Materials and Methods
At the Centerville, Albama field site (SOAS campaign ground site [5], and Portland, Oregon, site (Reed College, [6]), ambient air was drawn through a PM10 cyclone (Teflon coated, URG) approximately 4 m above ground level at a flow-rate of 16.7 standard litres per minute (slpm). The sample air flowed through a 196 cm length of 1 1/16 inch (2.70 cm) inner diameter Teflon-coated aluminum tubing at ambient temperature, then through a PM2.5 cyclone (Teflon coated, URG), and a further 147 cm length of 3/8 inch (0.95 cm) inner diameter polyethylene tubing at shelter temperature, giving a total inlet volume of 1224 cm3 and residence time of 4.4 s, before reaching the sampling box.
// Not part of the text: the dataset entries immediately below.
-- ==== Sys2Proof/Tests/Slice0.lean ====
section
/-! SUPPORT. Own tests: the well-formedness smoke, small steps of every command, the level tables, and for every
statement with hypotheses a state and operands that meet them together. -/
namespace Sys2Proof.Tests

set_option Elab.async false

open Sys2Proof Sys2Proof.Machine

/-! ### Small stations -/

/-- What a command leaves, through one reading of the next state. -/
def after {α : Type} (i : Instr) (s : State) (f : State → α) : Option α :=
  match exec i s with
  | .next t => some (f t)
  | .fault _ => none
  | .refused _ => none

/-- The 30 record bytes of a machine of four towers: level table A, window of four samples, RETRY in both modes. -/
def record : List Byte :=
  [2, 4, 1, 1, 2, 10, 0, 0, 0, 0, 0, 0, 0, 0, 2, 5, 0, 0xA7, 0x11, 0, 40, 1, 30, 15, 3, 2, 3, 60, 30, 8]

/-- Its image with some bytes replaced and the CRC made to fit. -/
def image (changes : List (Nat × Byte)) : List Byte :=
  let bytes := changes.foldl (fun l c => l.set c.1 c.2) record
  bytes ++ bytes16 (crcOf bytes)

/-- The record in force of the small stations. -/
def config : ConfigRecord := ConfigRecord.ofBytes record

/-- A hold of tower 1 against the towers 2 to 4. -/
def holdRecord : HoldRecord :=
  { reasons := { ReasonSet.empty with stall := true }, reach := 3, order := 17, placed := 0 }

/-- A station of that machine that stands in a drive state, FORWARD and rested, under order 17 when it is underway. -/
def station (own : Position) (d : DriveState) : State :=
  { State.reset with
    resets := { powerOn := false, pin := false }
    loader := { state := .passed, own := own, config := config, crc := 0x1234,
                offlineCause := if d = .offline then some .positionConflict else none }
    drive := { DriveControl.reset with
      state := d, rest := .rested, runOutput := decide (d = .run), lamp := decide (d = .halted)
      dwellTimer := if d = .dwell then some 80 else none }
    governor := { Governor.reset with levels := config.levelSet, size := 4,
                                      window := if d = .run then [50] else [], lead := if d = .run then some 50 else none,
                                      runRequest := decide (d = .run) }
    sensor := { SensorPort.reset with exchange := if own = 4 then .stopped else .resting
                                      sampleTimer := if own = 4 then none else some 5 }
    stride := { StrideMonitor.reset with
      filterAsserted := false, contactorOn := decide (d = .run)
      stallTimer := if d = .run then some 300 else none, retryPause := if d = .stalled then some 150 else none }
    pace := if own = 4 then { PaceTimer.reset with
        running := decide (d = .wait ∨ d = .run), pace := 60, onLength := 360, request := decide (d = .run) }
      else PaceTimer.reset
    holds := if d = .held then
        { HoldTable.reset with records := HoldTable.reset.records.set 1 (some holdRecord) }
      else HoldTable.reset
    orders := if d.isUnderway then
        { OrderUnit.reset with
          unset := false, number := 17, action := .run, pace := 60, counting := decide (d = .muster)
          musterTimer := if d = .muster then some 300 else none, blocker := if d = .muster then some .loop else none }
      else OrderUnit.reset
    halt := { HaltUnit.reset with
      latched := decide (d = .halted), loopClosed := decide (d ≠ .halted ∧ d ≠ .offline)
      record := if d = .halted then { HaltRecord.empty with cause := some .seized, priorState := .run } else HaltRecord.empty }
    roster := Roster.reset.atChecks own 4
    line := { SpanLine.reset with reportTimer := if d = .offline then none else some 20 } }
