-- ==== Sys2Proof/Machine/Fields.lean ====
section
/-! DEFINITION. System commands, single fields and the header (42_fields.md). -/
namespace Sys2Proof.Machine

/-- `HdrCk` (42_fields.md R109): `Update` from 0 over the 20 header bytes and four zero bytes. -/
def hdrCk (h : List Byte) : Word := update (h ++ List.replicate Config.ckLen 0#8) 0#32

/-- `NOP` (42_fields.md R100). -/
def execNop (s : State) : Host.Outcome State Fault Refusal := .next (finishQuiet s.regs.acc s)

/-- `REG.RD r` (42_fields.md R101). -/
def execRegRd (r : Reg) (s : State) : Host.Outcome State Fault Refusal :=
  .next (finishQuiet (readReg r s.regs) s)

/-- `REG.WR r, v` (42_fields.md R102). -/
def execRegWr (r : Reg) (v : Word) (s : State) : Host.Outcome State Fault Refusal :=
  .next (ifLegal r.writable (fun s => finish { s with regs := writeReg r v s.regs }) s)

/-- `IN.REWIND` (42_fields.md R112). -/
def execInRewind (s : State) : Host.Outcome State Fault Refusal :=
  .next ((rewindIn s).andThen fun _ s => finish s)

/-- `FLD.IN r` from its start or from where it waited (42_fields.md R103). -/
def goFldIn (r : Reg) (s : State) : State :=
  (readExact Config.ckLen (truncation r) s).andThen fun bytes s =>
    finish { s with regs := writeReg r (u32le bytes) s.regs }

/-- `FLD.IN r` (42_fields.md R103). -/
def execFldIn (r : Reg) (s : State) : Host.Outcome State Fault Refusal :=
  .next (ifLegal r.fieldIn (fun s => goFldIn r (begin (.prim (.fldIn r)) s)) s)

/-- A command that ends when its `OutWrite` does, from where it waited (42_fields.md R104, R110; 43_name.md
R121). -/
def goWrite (s : State) : State := (flush s).andThen fun _ s => finish s

/-- A command that is one `OutWrite` (42_fields.md R104, R110; 43_name.md R121). -/
def writeOut (c : Instr) (bytes : List Byte) (s : State) : State :=
  (outWrite bytes (begin (.prim c) s)).andThen fun _ s => finish s

/-- `FLD.OUT r` (42_fields.md R104). -/
def execFldOut (r : Reg) (s : State) : Host.Outcome State Fault Refusal :=
  .next (ifLegal r.fieldOut (fun s => writeOut (.fldOut r) (le32 (readReg r s.regs)) s) s)

/-- `HDR.DFLT` (42_fields.md R105). -/
def execHdrDflt (s : State) : Host.Outcome State Fault Refusal :=
  .next (finish { s with regs.hf := Header.constants })

/-- `HDR.UNPACK` from its start or from where it waited (42_fields.md R108). -/
def goHdrUnpack (s : State) : State :=
  (readExact Config.hdrLen .headerTruncated s).andThen fun bytes s =>
    finish { s with regs.hf := unpack bytes }

/-- `HDR.UNPACK` (42_fields.md R108). -/
def execHdrUnpack (s : State) : Host.Outcome State Fault Refusal :=
  .next (goHdrUnpack (begin (.prim .hdrUnpack) s))

/-- `HDR.PACK` (42_fields.md R110). -/
def execHdrPack (s : State) : Host.Outcome State Fault Refusal :=
  .next (writeOut .hdrPack (pack s.regs.hf) s)

/-- `HDR.CRC` (42_fields.md R111). -/
def execHdrCrc (s : State) : Host.Outcome State Fault Refusal :=
  .next (finish { s with regs.acc := hdrCk (pack s.regs.hf) })

end Sys2Proof.Machine
end

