/-- R145, R168: `ENCODE` with a host that fails a stream, or stops accepting. A failed `NIN` ends it in E1 with nothing
changed; a failed `IN` ends it in E4 behind the first 24 bytes; an `OUT` that stops after `n` bytes of the container, in E2
to E5 or E7, has exactly those, and the registers hold what the phases wrote up to there. Where a failure comes, the waits
and the byte in hand are the model's (log 6, 8, 10, 19, 21). -/
def Obligations.EncodeOnFailedHost : Prop :=
  ∀ (s : State) (us : List CodeUnit),
    (s.ports.nin = us.map .unit → s.ports.ninFailed = true →
      exec .encode s = .next (s.ended 7#8 s.regs s.seq.ipos s.seq.opos { s.ports with nin := [] })) ∧
    (∀ rest, s.ports.nin = messageFirst us rest → inTail s.ports = .failed → s.ports.outRoom.takes 24 = true →
      exec .encode s =
        .next (s.ended 7#8
          { s.regs with
              hf := Header.constants, hck := 0x9E54D683#32, acc := update (unread s) 0#32,
              nameBuf := (namePack us).1, nameLen := BitVec.ofNat 7 (namePack us).2 }
          (s.seq.ipos + (unread s).length) (s.seq.opos + 24)
          { s.ports with out := s.ports.out ++ (pack Header.constants ++ le32 0x9E54D683#32),
                         outRoom := s.ports.outRoom.less 24, nin := rest })) ∧
    (∀ (rest : List NinItem) (n : Nat) (fails : Bool),
      s.ports.nin = messageFirst us rest → s.ports.inEnd = .ended → s.ports.inRewind = .same →
      s.ports.outRoom = .upTo n fails → n < 156 + s.ports.inData.length →
      let ck := update (unread s) 0#32
      ∃ t, exec .encode s = .next t ∧
        t.ports.out = s.ports.out ++ (pack Header.constants ++ le32 0x9E54D683#32 ++ le32 ck ++ (namePack us).1 ++
          s.ports.inData).take n ∧
        t.ports.outRoom = .upTo 0 fails ∧ t.ports.nin = rest ∧ t.seq.opos = s.seq.opos + n ∧
        t.seq.ipos = (if n < 24 then s.seq.ipos else if n < 156 then s.seq.ipos + (unread s).length
          else n - 156 + 1) ∧
        t.regs =
          { s.regs with
              hf := Header.constants, nameBuf := (namePack us).1, nameLen := BitVec.ofNat 7 (namePack us).2,
              hck := if n < 20 then s.regs.hck else 0x9E54D683#32,
              acc := if n < 20 then s.regs.acc else if n < 24 then 0x9E54D683#32 else ck,
              pck := if n < 24 then s.regs.pck else ck,
              err := if fails = true then 7#8 else s.regs.err } ∧
        t.seq.phase = (if fails = true then .idle else if n < 20 then .e2 else if n < 24 then .e3
          else if n < 28 then .e4 else if n < 156 then .e5 else .e7))

/-- R141: `DECODE` with `SINK = 1` and an `OUT` that stops after `n` bytes of the payload, fewer than there are: `OUT` has
gained exactly those and `ACC` is their checksum; `VERIFIED` is 0 and no name is handed over; the command ends in
`IoError`, or waits in D7. The wait and the byte in hand are the model's (log 6, 10, 21). -/
def Obligations.DecodeOnFailedOutput : Prop :=
  ∀ (s : State) (n : Nat) (fails : Bool),
    let S := unread s
    let P := S.drop 156
    hdrCk (slice S 0 20) = u32le (slice S 20 24) → s.regs.mode = 1#1 →
    s.ports.outRoom = .upTo n fails → n < P.length →
    let us := nameUnpack (slice S 28 156)
    let regs :=
      { s.regs with
          flags := 0#1, hf := unpack (slice S 0 20), hck := u32le (slice S 20 24), pck := u32le (slice S 24 28),
          nameBuf := slice S 28 156, nameLen := BitVec.ofNat 7 us.length, acc := update (P.take n) 0#32 }
    let ports := { s.ports with out := s.ports.out ++ P.take n, outRoom := .upTo 0 fails }
    if fails = true then
      exec .decode s = .next (s.ended 7#8 regs (s.seq.ipos + (156 + n + 1)) (s.seq.opos + n) ports)
    else
      exec .decode s = .next (s.held .d7 regs (s.seq.ipos + (156 + n + 1)) (s.seq.opos + n) [] []
        [byteAt P n] ports)

/-- R148: decoding an encoded container with verification gives the payload back whole, and the name as far as the field
keeps it: all of it exactly when it has at most 64 units, none NUL, and not 64 units ending in a high surrogate. -/
def Obligations.ContainerRoundTrip : Prop :=
  ∀ (P : List Byte) (us : List CodeUnit),
    decodeFn (encodeFn P us) true = .full (nameUnpack (namePack us).1) P ∧
    decodeFn (encodeFn P us) false = .name (nameUnpack (namePack us).1) ∧
    (decodeFn (encodeFn P us) true = .full us P ↔
      us.length ≤ 64 ∧ 0#16 ∉ us ∧ ¬ (us.length = 64 ∧ highSurrogate (us.getD 63 0#16)))

/-- R149: any flipped bit of a good container's header or stored header checksum gives `HeaderChecksumMismatch`; any
flipped bit of its payload or stored payload checksum gives `PayloadChecksumMismatch` when verification is asked for; a
flipped bit of the name field raises nothing and leaves the payload as it was. -/
def Obligations.CorruptionIsDetected : Prop :=
  ∀ (S P : List Byte) (us : List CodeUnit) (m k : Nat), decodeFn S true = .full us P → m < S.length → k < 8 →
    if m < 24 then ∀ sink, decodeFn (flipBit S m k) sink = .fault .headerChecksumMismatch
    else if 28 ≤ m ∧ m < 156 then ∃ us', decodeFn (flipBit S m k) true = .full us' P
    else decodeFn (flipBit S m k) true = .fault .payloadChecksumMismatch

/-- R76: `DECODE` routes each input byte to the place `Sel` names for its offset; `ENCODE` draws each output byte from the
place `Sel` names. -/
def Obligations.SelNamesEveryByte : Prop :=
  (∀ (s t : State) (us : List CodeUnit) (P : List Byte) (o : Nat),
    s.ports.inEnd = .ended → s.ports.outRoom = .all → s.regs.mode = 1#1 → decodeFn (unread s) true = .full us P →
    exec .decode s = .next t → o < (unread s).length →
    destByte t.regs (t.ports.out.drop s.ports.out.length) (sel o) = byteAt (unread s) o) ∧
  (∀ (s t : State) (us : List CodeUnit) (rest : List NinItem) (o : Nat),
    s.ports.nin = messageFirst us rest → s.ports.inEnd = .ended → s.ports.inRewind = .same →
    s.ports.outRoom = .all → s.seq.ipos = 0 → exec .encode s = .next t → o < 156 + s.ports.inData.length →
    byteAt (t.ports.out.drop s.ports.out.length) o = destByte t.regs s.ports.inData (sel o))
At the Portland, Oregon site (Reed College, [6]) a similar inlet scheme was employed. Air is drawn through the PM10 cyclone followed by 3 m of Teflon coated aluminum tubing (2.7 cm inner diameter), before intake to the PM2.5 cyclone. This is followed by a longer 990 cm length of 3/8 inch PE tubing extending from the outdoor intake to the instrument inside the lab.

The air then enters a rotating gas-phase diffusion separator (denuder) where gases and aerosols are separated from one another: Gases (NH4+, SOx, NOx, HCl) are absorbed in a thin layer of water containing 10 ppm H2O2 for the oxidation of SO2 to SO42–. Afterwards, the solution is sent to the ion chromatograph for determination of the anions and cations. The aerosols continue to the Steam-Jet Aerosol Collector (SJAC). Here, they strike a supersaturated steam phase and, as condensation seeds, absorb an increasing amount of water. As a result, the particles grow, allowing them to be separated out mechanically in a glass spiral. The resulting solution is collected, and its anion and cation contents are determined by the integral ion chromatograph. Each column was equipped with ion conductivity detectors. LiBr was used as the international standard. Figure 1 shows the respective anion and cation chromatograms for the gas and the aerosol fractions.